> **EXERCISE PROMPT**:
For the entries below, the result should be an exact transcription of the lines from the one with "upstreamCommand 0b000000000_000000000_011111_0010_0101 []" up to and including the one with "def window (page", and only those.

[Items listed in a dataset]
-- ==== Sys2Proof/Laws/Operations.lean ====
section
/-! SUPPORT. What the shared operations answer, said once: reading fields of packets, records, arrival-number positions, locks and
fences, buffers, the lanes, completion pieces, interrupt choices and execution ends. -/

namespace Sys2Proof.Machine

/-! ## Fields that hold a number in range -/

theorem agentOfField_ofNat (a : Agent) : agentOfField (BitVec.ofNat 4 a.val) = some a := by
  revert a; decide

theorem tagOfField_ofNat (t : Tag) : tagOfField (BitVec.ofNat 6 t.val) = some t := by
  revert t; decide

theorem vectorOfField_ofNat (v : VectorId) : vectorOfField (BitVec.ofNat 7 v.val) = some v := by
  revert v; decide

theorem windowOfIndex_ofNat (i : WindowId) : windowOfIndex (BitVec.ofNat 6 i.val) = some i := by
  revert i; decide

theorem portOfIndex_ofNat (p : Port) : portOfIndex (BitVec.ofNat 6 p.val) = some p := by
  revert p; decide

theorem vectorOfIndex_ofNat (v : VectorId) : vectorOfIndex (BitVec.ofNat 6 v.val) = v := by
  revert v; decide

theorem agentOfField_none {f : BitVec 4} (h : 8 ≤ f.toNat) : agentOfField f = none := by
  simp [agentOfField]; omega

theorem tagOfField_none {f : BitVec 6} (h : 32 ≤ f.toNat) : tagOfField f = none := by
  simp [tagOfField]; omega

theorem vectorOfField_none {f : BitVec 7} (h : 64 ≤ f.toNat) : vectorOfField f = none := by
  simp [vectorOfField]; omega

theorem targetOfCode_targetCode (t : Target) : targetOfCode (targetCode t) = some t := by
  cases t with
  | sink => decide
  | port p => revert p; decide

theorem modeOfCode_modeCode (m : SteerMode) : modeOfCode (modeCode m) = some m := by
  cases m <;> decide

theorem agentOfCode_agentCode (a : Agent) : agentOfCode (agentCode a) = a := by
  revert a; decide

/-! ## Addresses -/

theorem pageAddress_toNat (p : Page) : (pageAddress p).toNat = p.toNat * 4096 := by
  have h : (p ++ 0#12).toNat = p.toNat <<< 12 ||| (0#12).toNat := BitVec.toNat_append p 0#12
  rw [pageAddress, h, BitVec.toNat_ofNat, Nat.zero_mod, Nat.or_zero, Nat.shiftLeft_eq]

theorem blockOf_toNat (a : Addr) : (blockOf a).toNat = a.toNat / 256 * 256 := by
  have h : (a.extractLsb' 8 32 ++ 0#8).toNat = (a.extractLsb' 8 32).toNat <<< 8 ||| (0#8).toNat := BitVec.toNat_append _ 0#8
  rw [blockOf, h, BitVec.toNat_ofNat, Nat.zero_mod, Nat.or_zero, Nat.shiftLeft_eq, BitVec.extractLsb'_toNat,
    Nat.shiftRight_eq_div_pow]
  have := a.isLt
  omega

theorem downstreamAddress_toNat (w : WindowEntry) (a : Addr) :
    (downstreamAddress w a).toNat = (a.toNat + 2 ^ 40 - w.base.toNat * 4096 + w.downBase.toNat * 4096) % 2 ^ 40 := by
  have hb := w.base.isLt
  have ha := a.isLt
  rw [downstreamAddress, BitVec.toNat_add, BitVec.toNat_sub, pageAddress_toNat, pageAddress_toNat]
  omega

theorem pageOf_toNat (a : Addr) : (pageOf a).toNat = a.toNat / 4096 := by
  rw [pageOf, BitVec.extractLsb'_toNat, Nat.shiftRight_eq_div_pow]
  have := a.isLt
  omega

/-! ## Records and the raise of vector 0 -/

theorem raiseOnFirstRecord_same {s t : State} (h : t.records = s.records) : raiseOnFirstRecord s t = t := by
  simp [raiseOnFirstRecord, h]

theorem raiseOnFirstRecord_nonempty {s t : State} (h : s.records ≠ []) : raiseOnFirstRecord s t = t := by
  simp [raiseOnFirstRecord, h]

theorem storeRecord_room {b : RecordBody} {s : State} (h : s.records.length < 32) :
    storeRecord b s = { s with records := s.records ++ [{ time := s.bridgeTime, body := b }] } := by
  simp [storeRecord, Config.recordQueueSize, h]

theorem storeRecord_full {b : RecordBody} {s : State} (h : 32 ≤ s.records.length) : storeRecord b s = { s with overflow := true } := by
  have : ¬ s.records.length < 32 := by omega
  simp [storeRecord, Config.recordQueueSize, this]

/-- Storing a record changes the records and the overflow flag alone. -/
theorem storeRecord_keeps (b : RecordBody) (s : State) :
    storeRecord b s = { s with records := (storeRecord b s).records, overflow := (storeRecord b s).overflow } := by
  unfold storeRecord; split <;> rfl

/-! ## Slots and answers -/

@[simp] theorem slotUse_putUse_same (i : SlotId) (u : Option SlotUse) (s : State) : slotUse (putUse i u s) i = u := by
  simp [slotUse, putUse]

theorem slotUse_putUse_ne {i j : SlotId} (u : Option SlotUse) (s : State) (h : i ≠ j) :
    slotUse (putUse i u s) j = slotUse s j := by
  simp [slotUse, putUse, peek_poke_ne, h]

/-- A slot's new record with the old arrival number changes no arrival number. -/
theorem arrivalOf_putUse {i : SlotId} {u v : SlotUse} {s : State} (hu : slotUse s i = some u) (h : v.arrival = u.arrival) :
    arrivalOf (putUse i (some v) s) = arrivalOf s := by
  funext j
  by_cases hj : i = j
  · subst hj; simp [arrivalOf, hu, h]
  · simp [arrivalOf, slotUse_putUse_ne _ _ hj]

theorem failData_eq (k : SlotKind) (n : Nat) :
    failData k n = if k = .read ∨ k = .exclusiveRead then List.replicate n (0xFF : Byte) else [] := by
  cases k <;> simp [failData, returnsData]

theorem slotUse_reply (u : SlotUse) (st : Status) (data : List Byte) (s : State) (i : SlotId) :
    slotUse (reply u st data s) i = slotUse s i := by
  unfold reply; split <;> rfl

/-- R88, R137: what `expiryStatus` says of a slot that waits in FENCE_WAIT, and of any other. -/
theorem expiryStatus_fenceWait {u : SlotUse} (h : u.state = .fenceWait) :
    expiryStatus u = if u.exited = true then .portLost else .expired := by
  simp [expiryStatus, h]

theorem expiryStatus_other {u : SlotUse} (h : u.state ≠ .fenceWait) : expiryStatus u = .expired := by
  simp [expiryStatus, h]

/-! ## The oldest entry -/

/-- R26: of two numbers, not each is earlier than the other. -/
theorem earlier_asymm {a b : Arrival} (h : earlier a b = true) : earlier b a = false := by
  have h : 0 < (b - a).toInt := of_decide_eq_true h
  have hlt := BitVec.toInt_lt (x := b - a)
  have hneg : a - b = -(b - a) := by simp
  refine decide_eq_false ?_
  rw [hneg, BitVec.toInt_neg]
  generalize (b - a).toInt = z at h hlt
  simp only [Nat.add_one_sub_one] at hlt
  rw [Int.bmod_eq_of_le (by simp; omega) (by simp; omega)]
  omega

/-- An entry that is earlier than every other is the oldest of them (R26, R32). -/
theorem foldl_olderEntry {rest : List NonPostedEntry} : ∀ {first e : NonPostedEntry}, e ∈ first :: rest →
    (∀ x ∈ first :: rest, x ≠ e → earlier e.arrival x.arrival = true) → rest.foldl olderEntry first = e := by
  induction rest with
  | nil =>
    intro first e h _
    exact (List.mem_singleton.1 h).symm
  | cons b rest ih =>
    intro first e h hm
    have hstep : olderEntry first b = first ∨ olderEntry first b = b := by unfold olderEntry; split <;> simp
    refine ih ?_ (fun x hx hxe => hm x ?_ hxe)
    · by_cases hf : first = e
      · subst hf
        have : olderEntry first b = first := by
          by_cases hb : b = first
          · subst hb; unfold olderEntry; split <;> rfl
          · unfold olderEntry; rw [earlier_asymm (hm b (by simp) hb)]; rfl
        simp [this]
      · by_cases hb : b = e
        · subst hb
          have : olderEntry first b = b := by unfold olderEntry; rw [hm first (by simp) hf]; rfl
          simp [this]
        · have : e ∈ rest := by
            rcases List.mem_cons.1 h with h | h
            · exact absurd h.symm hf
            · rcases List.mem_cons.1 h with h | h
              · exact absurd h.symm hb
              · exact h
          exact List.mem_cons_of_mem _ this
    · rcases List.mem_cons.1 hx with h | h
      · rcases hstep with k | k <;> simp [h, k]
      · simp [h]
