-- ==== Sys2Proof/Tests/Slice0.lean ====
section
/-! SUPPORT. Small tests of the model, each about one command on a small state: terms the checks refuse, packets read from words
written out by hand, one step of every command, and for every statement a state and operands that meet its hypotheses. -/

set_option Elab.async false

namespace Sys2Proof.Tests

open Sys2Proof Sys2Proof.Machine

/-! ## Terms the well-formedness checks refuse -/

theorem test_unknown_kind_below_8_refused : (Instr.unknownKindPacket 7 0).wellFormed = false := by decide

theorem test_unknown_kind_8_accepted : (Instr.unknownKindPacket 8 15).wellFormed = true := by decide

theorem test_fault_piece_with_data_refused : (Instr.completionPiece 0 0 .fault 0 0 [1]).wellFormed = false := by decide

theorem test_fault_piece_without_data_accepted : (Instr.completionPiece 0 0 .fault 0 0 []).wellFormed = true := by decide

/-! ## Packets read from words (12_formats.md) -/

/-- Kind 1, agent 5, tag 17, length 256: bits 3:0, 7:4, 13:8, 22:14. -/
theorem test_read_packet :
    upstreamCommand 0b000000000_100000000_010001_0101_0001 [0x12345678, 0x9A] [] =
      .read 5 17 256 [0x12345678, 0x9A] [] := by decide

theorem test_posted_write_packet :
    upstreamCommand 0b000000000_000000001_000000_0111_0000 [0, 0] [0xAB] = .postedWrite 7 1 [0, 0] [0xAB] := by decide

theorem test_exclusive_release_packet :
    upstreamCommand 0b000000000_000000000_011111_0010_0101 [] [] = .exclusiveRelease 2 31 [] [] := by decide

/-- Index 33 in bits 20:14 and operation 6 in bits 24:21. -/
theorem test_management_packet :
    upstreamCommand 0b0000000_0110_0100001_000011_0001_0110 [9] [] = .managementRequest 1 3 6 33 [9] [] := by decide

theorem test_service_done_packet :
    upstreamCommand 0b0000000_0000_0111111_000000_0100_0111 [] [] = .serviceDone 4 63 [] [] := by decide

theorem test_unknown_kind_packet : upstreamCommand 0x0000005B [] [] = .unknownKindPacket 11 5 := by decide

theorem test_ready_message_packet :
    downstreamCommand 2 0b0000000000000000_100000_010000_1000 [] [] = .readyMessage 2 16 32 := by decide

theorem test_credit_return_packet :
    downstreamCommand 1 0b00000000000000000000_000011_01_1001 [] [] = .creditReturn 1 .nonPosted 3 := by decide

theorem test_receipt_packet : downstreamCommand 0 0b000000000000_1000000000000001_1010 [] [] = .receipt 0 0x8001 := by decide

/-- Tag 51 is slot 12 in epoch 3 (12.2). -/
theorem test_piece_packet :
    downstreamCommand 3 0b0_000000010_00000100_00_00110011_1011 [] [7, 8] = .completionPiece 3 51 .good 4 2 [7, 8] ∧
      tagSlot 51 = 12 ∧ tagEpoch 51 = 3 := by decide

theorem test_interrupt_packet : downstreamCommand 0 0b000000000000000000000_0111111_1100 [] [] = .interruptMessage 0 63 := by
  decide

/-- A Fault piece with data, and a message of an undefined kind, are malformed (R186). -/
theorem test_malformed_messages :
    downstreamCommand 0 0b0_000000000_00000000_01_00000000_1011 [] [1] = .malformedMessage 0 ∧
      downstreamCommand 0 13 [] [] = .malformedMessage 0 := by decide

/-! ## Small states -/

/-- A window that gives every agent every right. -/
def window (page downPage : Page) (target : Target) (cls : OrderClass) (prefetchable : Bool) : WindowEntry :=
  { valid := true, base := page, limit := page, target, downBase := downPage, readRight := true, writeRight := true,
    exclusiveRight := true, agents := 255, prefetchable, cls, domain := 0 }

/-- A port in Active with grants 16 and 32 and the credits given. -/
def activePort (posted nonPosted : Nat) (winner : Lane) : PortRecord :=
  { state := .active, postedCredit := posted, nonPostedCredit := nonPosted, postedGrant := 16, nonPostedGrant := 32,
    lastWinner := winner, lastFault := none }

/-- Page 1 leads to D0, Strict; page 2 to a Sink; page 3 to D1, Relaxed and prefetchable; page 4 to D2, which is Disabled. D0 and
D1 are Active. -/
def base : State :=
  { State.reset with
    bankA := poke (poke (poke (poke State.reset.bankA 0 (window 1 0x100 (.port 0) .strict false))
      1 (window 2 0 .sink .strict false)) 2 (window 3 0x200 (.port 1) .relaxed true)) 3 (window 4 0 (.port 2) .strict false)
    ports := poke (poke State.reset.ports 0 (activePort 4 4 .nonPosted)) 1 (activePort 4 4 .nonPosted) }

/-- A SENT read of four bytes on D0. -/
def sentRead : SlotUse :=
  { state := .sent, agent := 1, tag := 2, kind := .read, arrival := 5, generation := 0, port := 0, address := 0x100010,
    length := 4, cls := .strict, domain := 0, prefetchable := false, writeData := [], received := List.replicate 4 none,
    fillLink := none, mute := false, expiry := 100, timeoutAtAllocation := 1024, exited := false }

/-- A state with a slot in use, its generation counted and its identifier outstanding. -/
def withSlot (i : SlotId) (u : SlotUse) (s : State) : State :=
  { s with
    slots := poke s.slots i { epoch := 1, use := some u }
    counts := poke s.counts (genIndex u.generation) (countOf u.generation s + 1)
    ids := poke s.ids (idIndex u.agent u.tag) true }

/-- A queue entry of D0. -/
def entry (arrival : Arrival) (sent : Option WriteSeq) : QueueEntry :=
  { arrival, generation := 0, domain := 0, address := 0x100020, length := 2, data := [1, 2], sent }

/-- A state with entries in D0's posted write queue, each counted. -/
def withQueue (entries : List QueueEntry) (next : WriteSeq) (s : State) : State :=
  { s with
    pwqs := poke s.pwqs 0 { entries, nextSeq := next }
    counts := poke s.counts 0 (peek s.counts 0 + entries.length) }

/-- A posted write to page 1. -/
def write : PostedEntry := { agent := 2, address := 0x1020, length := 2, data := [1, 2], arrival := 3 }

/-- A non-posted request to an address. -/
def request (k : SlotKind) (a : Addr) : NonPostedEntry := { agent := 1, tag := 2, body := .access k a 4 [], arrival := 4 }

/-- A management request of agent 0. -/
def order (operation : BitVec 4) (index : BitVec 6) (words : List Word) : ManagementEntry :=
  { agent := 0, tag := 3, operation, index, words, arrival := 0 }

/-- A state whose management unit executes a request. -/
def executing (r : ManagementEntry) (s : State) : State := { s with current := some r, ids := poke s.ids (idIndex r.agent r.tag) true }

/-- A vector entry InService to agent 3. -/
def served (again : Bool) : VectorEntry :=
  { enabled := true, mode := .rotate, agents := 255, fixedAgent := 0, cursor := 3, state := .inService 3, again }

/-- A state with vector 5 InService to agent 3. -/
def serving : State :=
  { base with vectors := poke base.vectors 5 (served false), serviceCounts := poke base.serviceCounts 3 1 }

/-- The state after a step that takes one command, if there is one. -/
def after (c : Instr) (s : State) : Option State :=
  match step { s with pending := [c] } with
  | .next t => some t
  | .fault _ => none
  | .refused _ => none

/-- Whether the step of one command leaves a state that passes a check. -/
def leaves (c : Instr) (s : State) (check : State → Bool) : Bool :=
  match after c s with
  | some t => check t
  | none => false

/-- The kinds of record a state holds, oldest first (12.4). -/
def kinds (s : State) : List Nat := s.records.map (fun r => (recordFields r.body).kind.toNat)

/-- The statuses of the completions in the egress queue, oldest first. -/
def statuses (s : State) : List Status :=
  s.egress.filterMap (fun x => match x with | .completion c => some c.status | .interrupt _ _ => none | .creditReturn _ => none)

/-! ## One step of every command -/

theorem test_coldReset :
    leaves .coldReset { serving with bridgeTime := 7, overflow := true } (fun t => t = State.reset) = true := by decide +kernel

> **EXERCISE RESULT**:
    upstreamCommand 0b000000000_000000000_011111_0010_0101 [] [] = .exclusiveRelease 2 31 [] [] := by decide

/-- Index 33 in bits 20:14 and operation 6 in bits 24:21. -/
theorem test_management_packet :
    upstreamCommand 0b0000000_0110_0100001_000011_0001_0110 [9] [] = .managementRequest 1 3 6 33 [9] [] := by decide

theorem test_service_done_packet :
    upstreamCommand 0b0000000_0000_0111111_000000_0100_0111 [] [] = .serviceDone 4 63 [] [] := by decide

theorem test_unknown_kind_packet : upstreamCommand 0x0000005B [] [] = .unknownKindPacket 11 5 := by decide

theorem test_ready_message_packet :
    downstreamCommand 2 0b0000000000000000_100000_010000_1000 [] [] = .readyMessage 2 16 32 := by decide

theorem test_credit_return_packet :
    downstreamCommand 1 0b00000000000000000000_000011_01_1001 [] [] = .creditReturn 1 .nonPosted 3 := by decide

theorem test_receipt_packet : downstreamCommand 0 0b000000000000_1000000000000001_1010 [] [] = .receipt 0 0x8001 := by decide

/-- Tag 51 is slot 12 in epoch 3 (12.2). -/
theorem test_piece_packet :
    downstreamCommand 3 0b0_000000010_00000100_00_00110011_1011 [] [7, 8] = .completionPiece 3 51 .good 4 2 [7, 8] ∧
      tagSlot 51 = 12 ∧ tagEpoch 51 = 3 := by decide

theorem test_interrupt_packet : downstreamCommand 0 0b000000000000000000000_0111111_1100 [] [] = .interruptMessage 0 63 := by
  decide

/-- A Fault piece with data, and a message of an undefined kind, are malformed (R186). -/
theorem test_malformed_messages :
    downstreamCommand 0 0b0_000000000_00000000_01_00000000_1011 [] [1] = .malformedMessage 0 ∧
      downstreamCommand 0 13 [] [] = .malformedMessage 0 := by decide

/-! ## Small states -/

/-- A window that gives every agent every right. -/
def window (page downPage : Page) (target : Target) (cls : OrderClass) (prefetchable : Bool) : WindowEntry :=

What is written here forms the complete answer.